The green and light green represent aromanticism and the aro-spectrum; The white stripe represents friendship/platonic and aesthetic attraction/queerplatonic relationships/family, the importance and validity of all non-romantic relationships and feelings and non-romantic forms of love etc.; the black and grey stripes represent  the sexuality spectrum - acknowledging aro-aces, aromantic allosexuals, and everything in between..

Asexuality 

The asexual pride flag consists of four horizontal stripes: black, gray, white, and purple from top to bottom. The flag was created by an Asexual Visibility and Education Network user standup in August 2010, as part of a community effort to create and choose a flag. The black stripe represents asexuality; the gray stripe represents gray-asexuals and demisexuals; the white stripe represents allies; and the purple stripe represents community.

Bear culture

Bear is an affectionate gay slang term for those in the bear communities, a subculture in the gay community and an emerging subset of the LGBT community with its own events, codes, and a culture-specific identity. Bears tend to have hairy bodies and facial hair; some are heavy-set; some project an image of working-class masculinity in their grooming and appearance, though none of these are requirements or unique indicators. The bear concept can function as an identity, an affiliation, and an ideal to live up to. There is ongoing debate in bear communities about what constitutes a bear. Some state that self-identifying as a bear is the only requirement, while others argue that bears must have certain physical characteristics, such as a hairy chest and face, a large body, or a certain mode of dress and behavior.

Bears are almost always gay or bisexual men; transgender men attracted to other men are increasingly included within bear communities. The bear community has spread all over the world, with bear clubs in many countries.

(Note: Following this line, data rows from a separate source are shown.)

-- ==== Sys2Proof/Machine/Ops.lean ====
section
/-! DEFINITION. Named operations that the meanings share: folds, free values, log and status, fault reports, memory, the
issue of a bundle and what becomes due later. -/
namespace Sys2Proof.Machine

/-- What a meaning answers. -/
abbrev Res := Host.Outcome State Fault Refusal

/-- The clocks run: no reset is held off by a flash pulse, during which all but those of the lookout and of the flash interface
stop (R468). -/
def State.clocked (s : State) : Bool := s.chip.heldOff.isEmpty

/-- The lookout runs: it is out of reset. -/
def State.lookoutRuns (s : State) : Bool :=
  match s.chip.phase with
  | .held | .noClock => false
  | _ => true

/-- The answer of a command of the clocked device: `t`, or no change while its clocks are stopped (R468). -/
def whileClocked (s t : State) : Res := .next (if s.clocked then t else s)

/-! ### Folds and the job -/

/-- Logical fold `f`. -/
def State.fold (s : State) (f : Nat) : Fold := peek Fold.init s.folds f

def State.setFold (s : State) (f : Nat) (x : Fold) : State := { s with folds := put Fold.init s.folds f x }

def State.onFold (s : State) (f : Nat) (g : Fold → Fold) : State := s.setFold f (g (s.fold f))

/-- Changes the running job; nothing without one. -/
def State.onJob (s : State) (g : Job → Job) : State := { s with job := s.job.map g }

/-- The step counter (R34); 0 without a job. -/
def State.stepNo (s : State) : Nat := match s.job with | some j => j.step | none => 0

/-- The fold is in the cycle of issue of a ctl.step, after which the counter holds its new value (R34, R70). -/
def Fold.atStep (x : Fold) : Bool := x.ex.issued && decide (ctlOp (peek 0 x.ex.bundles x.ex.lastBundle) = 5)

/-- The step counter as fold `f` sees it in its cycle `c`. -/
def State.stepAt (s : State) (f c : Nat) : Nat :=
  if (s.fold f).atStep && decide (c ≤ (s.fold f).ex.cycle) then s.stepNo - 1 else s.stepNo

/-- The step counter as fold `f` sees it now. -/
def State.stepOf (s : State) (f : Nat) : Nat := s.stepAt f (s.fold f).ex.cycle

/-- Logical folds of the job in the order of its program folds (R16). -/
def Job.places (j : Job) : List Nat := setBits j.hdr.folds 32

/-- The logical fold of program fold `p` (R16, R18); none at or above FOLD_COUNT. -/
def Job.place (j : Job) (p : Nat) : Option Nat := if p < j.prog.foldCount then j.places[p]? else none

/-- Reefed mode (R11). -/
def Job.reefed (j : Job) : Bool := decide (j.hdr.mode = 1)

def State.reefed (s : State) : Bool := match s.job with | some j => j.reefed | none => false

/-- Paired mode of the running job (R69). -/
def State.paired (s : State) : Bool := match s.job with | some j => j.hdr.paired | none => false

/-! ### Free values (log entry 7) -/

/-- The next free value, `w` bits wide. -/
def State.free (s : State) (w : Nat) : Nat := Config.free s.freeCtr % 2 ^ w

/-- The free value has been used. -/
def State.used (s : State) : State := { s with freeCtr := s.freeCtr + 1 }

/-! ### Event counters (R430) -/

def ctrMax : Nat := 2 ^ 48 - 1

/-- An event counter after `k` more events. -/
def ctrAdd (n k : Nat) : Nat := min (n + k) ctrMax

/-- What an event counter reads as: stuck with its overflow bit at its largest value. -/
def ctrRead (n : Nat) : Nat := if ctrMax ≤ n then 0x8000FFFFFFFFFFFF else n

/-- Counting `k` events on a counter that holds `n` makes it stick. -/
def ctrSticks (n k : Nat) : Bool := decide (n < ctrMax) && decide (ctrMax ≤ n + k)

/-! ### Status field (R401-R405) and log (R484, R485) -/

def bitFault : Nat := 14
def bitFatal : Nat := 13
def bitChk : Nat := 12
def bitTherm : Nat := 11
def bitLink : Nat := 10
def bitMem : Nat := 9
def bitLog : Nat := 8
def bitSec : Nat := 7
def bitPreempt : Nat := 6
def bitJobdone : Nat := 5

/-- Sets a status bit in the copies of all three paths (R402). -/
def setCopies (bit : Nat) (d : Dict) : Dict :=
  let v : BitVec 16 := BitVec.ofNat 16 (2 ^ bit)
  let m := put 0 d.status 0 (peek 0 d.status 0 ||| v)
  let m := put 0 m 1 (peek 0 m 1 ||| v)
  { d with status := put 0 m 2 (peek 0 m 2 ||| v) }

/-- Sets a status bit and counts the event (R403, R406). -/
def markStatus (bit : Nat) (d : Dict) : Dict :=
  let e := setCopies bit d
  { e with setCount := put 0 e.setCount (15 - bit) (ctrAdd (peek 0 e.setCount (15 - bit)) 1) }

/-- Appends a log entry to the lookout's buffer, or drops and counts it when 256 wait (R485). -/
def logAppend (cls code data : Nat) (s : State) : State :=
  if s.look.buf.length < 256 then
    { s with
      freeCtr := s.freeCtr + 1
      look := { s.look with
        seq := s.look.seq + 1
        buf := s.look.buf ++ [{ seq := s.look.seq + 1, epoch := s.rig.epoch, time := Config.free s.freeCtr % 2 ^ 48,
                                cls := cls, code := code, data := data }] } }
  else { s with look := { s.look with logDropped := ctrAdd s.look.logDropped 1 } }

/-- A new log entry sets LOG (R403, R485); the LOG counter that sticks on it writes one entry more (R430). -/
def logEntry (cls code data : Nat) (s : State) : State :=
  if s.look.buf.length < 256 then
    let n := peek 0 s.dict.setCount 7
    let t := logAppend cls code data s
    let t := { t with dict := markStatus bitLog t.dict }
    if ctrSticks n 1 then logAppend 8 0 0 t else t
  else logAppend cls code data s

/-- A log entry whose code and data the spec does not lay out: both are free values (log entry 7). -/
def logFree (cls : Nat) (s : State) : State :=
  logEntry cls (Config.free s.freeCtr % 2 ^ 16) (Config.free (s.freeCtr + 1) % 2 ^ 320)
    { s with freeCtr := s.freeCtr + 2 }

/-- A log entry that carries `w` bits of value `v` (R420, R460, R479): the spec gives its place in DATA no layout, so the
code and the other bits are free values (log entry 26). -/
def logWith (cls w v : Nat) (s : State) : State :=
  logEntry cls (Config.free s.freeCtr % 2 ^ 16) (at_ 0 w v + at_ w (320 - w) (Config.free (s.freeCtr + 1)))
    { s with freeCtr := s.freeCtr + 2 }

/-- DATA of the log entry of a run of debugger writes (R525). -/
def DbgRun.data (r : DbgRun) : Nat :=
  at_ 256 64 r.seq + at_ 192 64 r.step + at_ 190 2 r.path + at_ 185 5 r.fold + at_ 169 16 r.index + at_ 161 8 r.sub +
    at_ 129 32 r.first + at_ 97 32 r.count

/-- The runs that `p` selects are logged (R525); the code has no value that the spec gives. -/
def flushRuns (p : DbgRun → Bool) (s : State) : State :=
  (s.dict.runs.filter p).foldl
    (fun t r => logEntry 7 (Config.free t.freeCtr % 2 ^ 16) r.data { t with freeCtr := t.freeCtr + 1 })
    { s with dict := { s.dict with runs := s.dict.runs.filter fun r => !p r } }

/-- An event counter that sticks writes a log entry (R430); the entry changes the lookout's buffer and the status copies alone. -/
def logStick (before k : Nat) (s : State) : State :=
  let v := if ctrSticks before k then logFree 8 s else s
  { s with freeCtr := v.freeCtr, look := v.look, dict := { s.dict with status := v.dict.status, setCount := v.dict.setCount } }

/-- The lookout writes records that it keeps in flash (R470, R483). -/
def State.keep (g : Kept → Kept) (s : State) : State := { s with look := { s.look with kept := g s.look.kept } }

/-- The identity key is available (R493). -/
def Lookout.keyOk (x : Lookout) : Bool := x.priv.isSome

/-- The lookout's signature of a message under its identity key, with a fresh salt (R195, R491, R492): it verifies under the modulus of the
device certificate. -/
def State.signature (s : State) (msg : List Byte) : List Byte :=
  pssSign s.look.ident.device.modulus (s.look.priv.getD 0) msg (leBytes 64 (Config.free s.freeCtr))

/-- The certificate chain (R492). -/
def Lookout.chain (x : Lookout) : List Byte := x.ident.chain

/-- An event sets a status bit in every copy (R402, R403). -/
def setStatus (bit : Nat) (s : State) : State :=
  logStick (peek 0 s.dict.setCount (15 - bit)) 1 { s with dict := markStatus bit s.dict }

/-- A checking counter of R198 counts `n` events: keys 1 to 4 are OD 0x7001.01-.04, 5 to 8 OD 0x7002.01-.04. -/
def checkCount (key n : Nat) (s : State) : State :=
  if n = 0 then s
  else
    let b := peek 0 s.dict.checkCtr key
    let t := logStick b n { s with dict := { s.dict with checkCtr := put 0 s.dict.checkCtr key (ctrAdd b n) } }
    if key = 2 || 5 ≤ key then setStatus bitChk t else t

/-! ### Trace (R526-R529) -/

/-- A trace record (R526). -/
def traceRec (kind prog lf engine tag step cycle baddr data : Nat) : BitVec 256 :=
  BitVec.ofNat 256 (at_ 248 8 kind + at_ 243 5 prog + at_ 238 5 lf + at_ 234 4 engine + at_ 222 12 tag +
    at_ 158 64 step + at_ 110 48 cycle + at_ 98 12 baddr + at_ 0 64 data)

/-- Fold `f` records an event of its cycle `c` when its KIND and the fold are traced; a record that finds no room is lost
(R529). -/
def State.trAt (f c kind engine : Nat) (tag : BitVec 12) (data : Nat) (s : State) : State :=
  if bitOf s.trace.enable.toNat kind && bitOf s.trace.folds.toNat f then
    let x := s.fold f
    let rec_ := fun (k e d : Nat) => traceRec k x.ex.prog f e tag.toNat (s.stepAt f c) c x.ex.lastBundle d
    if x.db.lost = 0 then
      if x.db.recs.length < 64 then
        s.setFold f { x with db := { x.db with recs := x.db.recs ++ [rec_ kind engine data] } }
      else
        logStick s.trace.lost 1
          { s.setFold f { x with db := { x.db with lost := 1 } } with
            trace := { s.trace with lost := ctrAdd s.trace.lost 1 } }
    else if x.db.recs.length + 2 ≤ 64 then
      s.setFold f { x with db := { x.db with
        recs := x.db.recs ++ [rec_ 0x0C engine x.db.lost, rec_ kind engine data], lost := 0 } }
    else
      logStick s.trace.lost 1
        { s.setFold f { x with db := { x.db with lost := x.db.lost + 1 } } with
          trace := { s.trace with lost := ctrAdd s.trace.lost 1 } }
  else s

/-- Fold `f` records an event of its present cycle. -/
def State.tr (f kind engine : Nat) (tag : BitVec 12) (data : Nat) (s : State) : State :=
  s.trAt f (s.fold f).ex.cycle kind engine tag data

/-- What a fold keeps when its state is given up: its count of corrected errors, which only a reset of the device clears (R107, R430, R476),
and the droop of its supply (R452). -/
def Fold.kept (x : Fold) : Fold :=
  { Fold.init with sp := { Spm.init with eccCount := x.sp.eccCount }, db := { Debug.init with droop := x.db.droop } }

/-- The stretched cycles of fold `f` join the device's count before the fold's state is given up (R452, OD 0x4020.01). -/
def keepStretched (f : Nat) (s : State) : State :=
  let n := (s.fold f).db.stretched
  let b := peek 0 s.pow.overCtr 1
  if n = 0 then s else logStick b n { s with pow := { s.pow with overCtr := put 0 s.pow.overCtr 1 (ctrAdd b n) } }

/-! ### Fault reports (R409-R418) -/

/-- ENGINE codes of R417. -/
def engExec : Nat := 0
def engMatrix : Nat := 1
def engVector : Nat := 2
def engSp : Nat := 3
def engScratch : Nat := 4
def engQueue : Nat := 5
def engShepherd : Nat := 6
def engDrover : Nat := 7
def engTally : Nat := 8
def engMast : Nat := 9
def engPort : Nat := 10
def engLink : Nat := 11
def engLookout : Nat := 12
def engNone : Nat := 15

/-- A job fault can still be raised: the job has not committed and no abort has reached its units (R412, R414). -/
def Job.open_ (j : Job) : Bool :=
  match j.phase with
  | .loading | .running | .readback | .preempting | .restoring => true
  | .committed | .signing | .aborting => false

Bear clubs often serve as social and sexual networks for older, hairier, sometimes heavier gay and bisexual men, and members often contribute to their local gay communities through fundraising and other functions. Bear events are common in heavily gay communities.

The International Bear Brotherhood Flag was designed in 1995 by Craig Byrnes.

Bisexuality

Introduced on December 5, 1998, the bisexual pride flag was designed by activist Michael Page to represent and increase the visibility of bisexual people in the LGBT community and society as a whole. Page chose a combination of Pantone Matching System (PMS) colors magenta (pink), lavender (purple), and royal (blue). The finished rectangular flag consists of a broad pink stripe at the top, a broad stripe in blue at the bottom, and a narrow purple stripe in the center.

Page described the meaning of the colors as, "The pink color represents sexual attraction to the same sex only (gay and lesbian), the blue represents sexual attraction to the opposite sex only (straight) and the resultant overlap color purple represents sexual attraction to both sexes (bi)." He also described the flag's meaning in deeper terms, stating "The key to understanding the symbolism in the Bi Pride Flag is to know that the purple pixels of color blend unnoticeably into both the pink and blue, just as in the 'real world' where bi people blend unnoticeably into both the gay/lesbian and straight communities."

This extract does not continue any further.